本文在广泛收集、研究国内外相关资料的基础上,采用理论分析和试验研究相结合的方法,对该桥的桥面结构形式、受力特性、设计计算方法、正交异性钢桥面U肋与横梁连接处的疲劳性能、钢桥面的防腐等问题作了较为系统的研究。本文的研究得到铁道部三个重点科研项目的支持。主要取得了如下创新性成果:
1、针对南京大胜关长江大桥线路多,跨度大,行车速度高的特点,经多方面综合对比研究,为南京大胜关长江大桥推荐(并被采纳)了密布横梁体系正交异性板整体钢桥面结构方案。该方案整体性好、刚度大,由于下弦杆和系梁加高,不仅桥梁的整体变形减小,而且也改善了桥面系的受力状态。
2、研究了密布横梁体系正交异性板整体桥面板桁组合结构桥面荷载的传力途径和传力比及其影响因素。首次定量地给出了两条路径的传力比,其中通过节间横梁传至下弦杆或系梁再传至下弦杆节点的桥面荷载有50%以上,这部分荷载会引起下弦杆和系梁的竖向弯曲。
3、研究了桥面荷载在三主桁拱中的分配。提出了桥面荷载在三主桁中两次分配的概念、两次分配的分配比及其影响因素,提出了密布横梁体系的正交异性板整体钢桥面板桁组合结构在桥面荷载作用下主桁的受力模式,该模式可用于三主桁拱的设计。
4、研究了整体桥面板桁组合结构的设计计算方法,总结归纳了整体分析和关键部位局部分析相结合的二步分析法、整体分析的三种实用有限元分析方法:空间板梁法、系统分解法和空间杆系结构法。空间板梁法适用于设计的中、后期,对桥梁施工过程和运营阶段的强度、刚度和稳定性作全面的检算;系统分解法适用于结构构造和构件的尺寸频繁改变的设计初期;空间杆系结构法适用于考察桥梁刚度、主桁杆件和桥面系骨架的强度和稳定性,对斜拉桥、拱桥等施工过程的优化计算、成桥的索力张拉顺序、张拉力的优化计算等也非常有效。

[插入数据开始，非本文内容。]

/-- The request a command stands for; none for the commands that are no request of the server link. -/
def requestOf : Instr → Option Request
  | .submit tag payload => some { kind := 0x10, length := 34, tag := tag, payload := payload }
  | .amend tag payload => some { kind := 0x11, length := 20, tag := tag, payload := payload }
  | .cancel tag payload => some { kind := 0x12, length := 4, tag := tag, payload := payload }
  | .release tag payload => some { kind := 0x13, length := 4, tag := tag, payload := payload }
  | .orderQuery tag payload => some { kind := 0x14, length := 4, tag := tag, payload := payload }
  | .orderList tag payload => some { kind := 0x15, length := 1, tag := tag, payload := payload }
  | .pause tag payload => some { kind := 0x16, length := 0, tag := tag, payload := payload }
  | .resume tag payload => some { kind := 0x17, length := 0, tag := tag, payload := payload }
  | .setClock tag payload => some { kind := 0x18, length := 4, tag := tag, payload := payload }
  | .readClock tag payload => some { kind := 0x19, length := 0, tag := tag, payload := payload }
  | .mediaDefine tag payload => some { kind := 0x20, length := 20, tag := tag, payload := payload }
  | .mediaQuery tag payload => some { kind := 0x21, length := 1, tag := tag, payload := payload }
  | .rollDeclare tag payload => some { kind := 0x22, length := 7, tag := tag, payload := payload }
  | .flawMark tag payload => some { kind := 0x23, length := 9, tag := tag, payload := payload }
  | .flawClear tag payload => some { kind := 0x24, length := 1, tag := tag, payload := payload }
  | .rollQuery tag payload => some { kind := 0x25, length := 0, tag := tag, payload := payload }
  | .trim tag payload => some { kind := 0x26, length := 2, tag := tag, payload := payload }
  | .attemptQuery tag payload => some { kind := 0x28, length := 0, tag := tag, payload := payload }
  | .engineRestart tag payload => some { kind := 0x30, length := 0, tag := tag, payload := payload }
  | .autoRecoverySet tag payload => some { kind := 0x31, length := 1, tag := tag, payload := payload }
  | .engineQuery tag payload => some { kind := 0x32, length := 0, tag := tag, payload := payload }
  | .dropSizesSet tag payload => some { kind := 0x38, length := 6, tag := tag, payload := payload }
  | .channelSet tag payload => some { kind := 0x39, length := 5, tag := tag, payload := payload }
  | .channelReset tag payload => some { kind := 0x3A, length := 1, tag := tag, payload := payload }
  | .cleanRequest tag payload => some { kind := 0x3B, length := 12, tag := tag, payload := payload }
  | .supplyQuery tag payload => some { kind := 0x3C, length := 1, tag := tag, payload := payload }
  | .referenceSet tag payload => some { kind := 0x40, length := 97, tag := tag, payload := payload }
  | .colourLimitsSet tag payload => some { kind := 0x41, length := 9, tag := tag, payload := payload }
  | .colourQuery tag payload => some { kind := 0x42, length := 1, tag := tag, payload := payload }
  | .historyQuery tag payload => some { kind := 0x43, length := 5, tag := tag, payload := payload }
  | .historyRearm tag payload => some { kind := 0x44, length := 5, tag := tag, payload := payload }
  | .captureModeSet tag payload => some { kind := 0x45, length := 6, tag := tag, payload := payload }
  | .colourResume tag payload => some { kind := 0x46, length := 5, tag := tag, payload := payload }
  | .gainsSet tag payload => some { kind := 0x48, length := 29, tag := tag, payload := payload }
  | .correctionSet tag payload => some { kind := 0x49, length := 12, tag := tag, payload := payload }
  | .gainsQuery tag payload => some { kind := 0x4A, length := 5, tag := tag, payload := payload }
  | .editionOpen tag payload => some { kind := 0x50, length := 106, tag := tag, payload := payload }
  | .editionClose tag payload => some { kind := 0x51, length := 4, tag := tag, payload := payload }
  | .editionRemove tag payload => some { kind := 0x52, length := 4, tag := tag, payload := payload }
  | .editionQuery tag payload => some { kind := 0x53, length := 4, tag := tag, payload := payload }
  | .pricesSet tag payload => some { kind := 0x54, length := 88, tag := tag, payload := payload }
  | .pricesQuery tag payload => some { kind := 0x55, length := 0, tag := tag, payload := payload }
  | .accountQuery tag payload => some { kind := 0x56, length := 1, tag := tag, payload := payload }
  | .accountClear tag payload => some { kind := 0x57, length := 1, tag := tag, payload := payload }
  | .accountLoad tag payload => some { kind := 0x58, length := 37, tag := tag, payload := payload }
  | .identify tag payload => some { kind := 0x60, length := 0, tag := tag, payload := payload }
  | .statusQuery tag payload => some { kind := 0x61, length := 0, tag := tag, payload := payload }
  | .noticeEnable tag payload => some { kind := 0x68, length := 1, tag := tag, payload := payload }
  | .noticeClear tag payload => some { kind := 0x69, length := 1, tag := tag, payload := payload }
  | .countersQuery tag payload => some { kind := 0x6A, length := 1, tag := tag, payload := payload }
  | .storeCommit tag payload => some { kind := 0x70, length := 0, tag := tag, payload := payload }
  | .partReset tag payload => some { kind := 0x71, length := 0, tag := tag, payload := payload }
  | .unknownKind _ _ _ => none
  | .serverFrameReceived _ => none
  | .framingError _ => none
  | .lengthDiscard _ _ => none
  | .interByteGapTimeout _ => none
  | .transmitComplete => none
  | .engineBadFrame => none
  | .feedDone _ _ => none
  | .bandDone _ _ _ => none
  | .bandStopped _ _ _ => none
  | .stripDone _ _ _ _ => none
  | .stripStopped _ _ _ => none
  | .cutDone _ => none
  | .cleanDone _ => none
  | .probeAck _ => none
  | .ready _ => none
  | .levels _ => none
  | .bayEvent _ _ _ _ _ => none
  | .rollEvent _ => none
  | .coverEvent _ => none
  | .engineCommandTimeout => none
  | .probeInterval => none
  | .dwellSecond => none
  | .dwellEnd => none
  | .refillTimeout _ => none
  | .clockTick => none
  | .storeWriteEnd _ => none
  | .softReset => none
  | .powerUp _ => none
  | .powerLoss => none
  | .byteReceived _ _ => none
  | .refillElapsedSecond _ => none

/-! ### Events -/

/-- The part has power and is not in the quiet time of R220: it acts on frames and timers. -/
def Works (s : State) : Prop := s.held = false ∧ s.quiet = none

/-- Nothing is left to start at the end of a step: the transmitter has taken what it may, and no write is due (R196,
R213; log entry 5). Every step answers such a state. -/
def Settled (s : State) : Prop := s.closeStep = s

5、对正交异性板U肋与横梁连接处的疲劳性能进行了试验研究。参照南京大胜关长江大桥正交异性板整体桥面系制作了U肋与横梁连接处2个1:1的整体模型,完成了精细的有限元分析和疲劳试验。得出结论:正交异性板U肋与横梁连接处有较好的抗疲劳性能;U肋下方腹板开平底形孔还是苹果形孔对疲劳性能影响不大;U肋上方与横梁腹板、翼板连接处腹板开不开小孔无关紧要;铁路桥梁应避免钢轨位于U肋的正上方;对U肋与横梁腹板连接处的疲劳性能进行了评估,把U肋下方横梁腹板孔边归为Ⅰ类疲劳类别(母材),具有足够的安全性。
6、提出了一种具有柔性防水层的复合防腐体系,并完成了各种试验。结果表明:该体系具有较好的防腐、防水、抗磨、抗滑性能,施工工艺简单。但其防腐的长效性还有待长时间的考验,工地现场施工对环境的要求有待进一步降低。
7、提出了厚度组合为(3+16)mm的321-Q370q不锈钢复合钢板的防腐体系,并完成了各种试验。结果表明:321-Q370q不锈钢复合钢板几乎不增加桥面恒载,材料来源方便,板面尺寸大,爆炸焊接工艺成熟,防腐、抗滑性能好。但其长效性还有待长时间的考验,价格有待降低。
以上研究成果1-5已应用于南京大胜关长江大桥、济南黄河大桥、安庆铁路长江大桥、新广州站东平水道桥等多座特大铁路钢桥的设计。研究成果6、7还需进一步完善并经受长时间的考验。
In China, super steel railway bridges are increasing quickly with the rapid development of high speed railway construction; now there are about 10 super steel bridges built-up or under construction or under design. Nanjing Dashengguan Yangtze River Bridge (NDB) on Beijing-Shanghai high speed railway is the earliest and the most influential one among the steel bridges mentioned above, and is the first railway bridge with 6 lines in the world. The main bridge of NDB is a continuous three main truss arch structure with span arrangement as (108+192+336+336+192+108) m. Among the 6 railway lines of NDB, there are 2 high speed ones with 300km/h designed speed and 350km/h reserved speed.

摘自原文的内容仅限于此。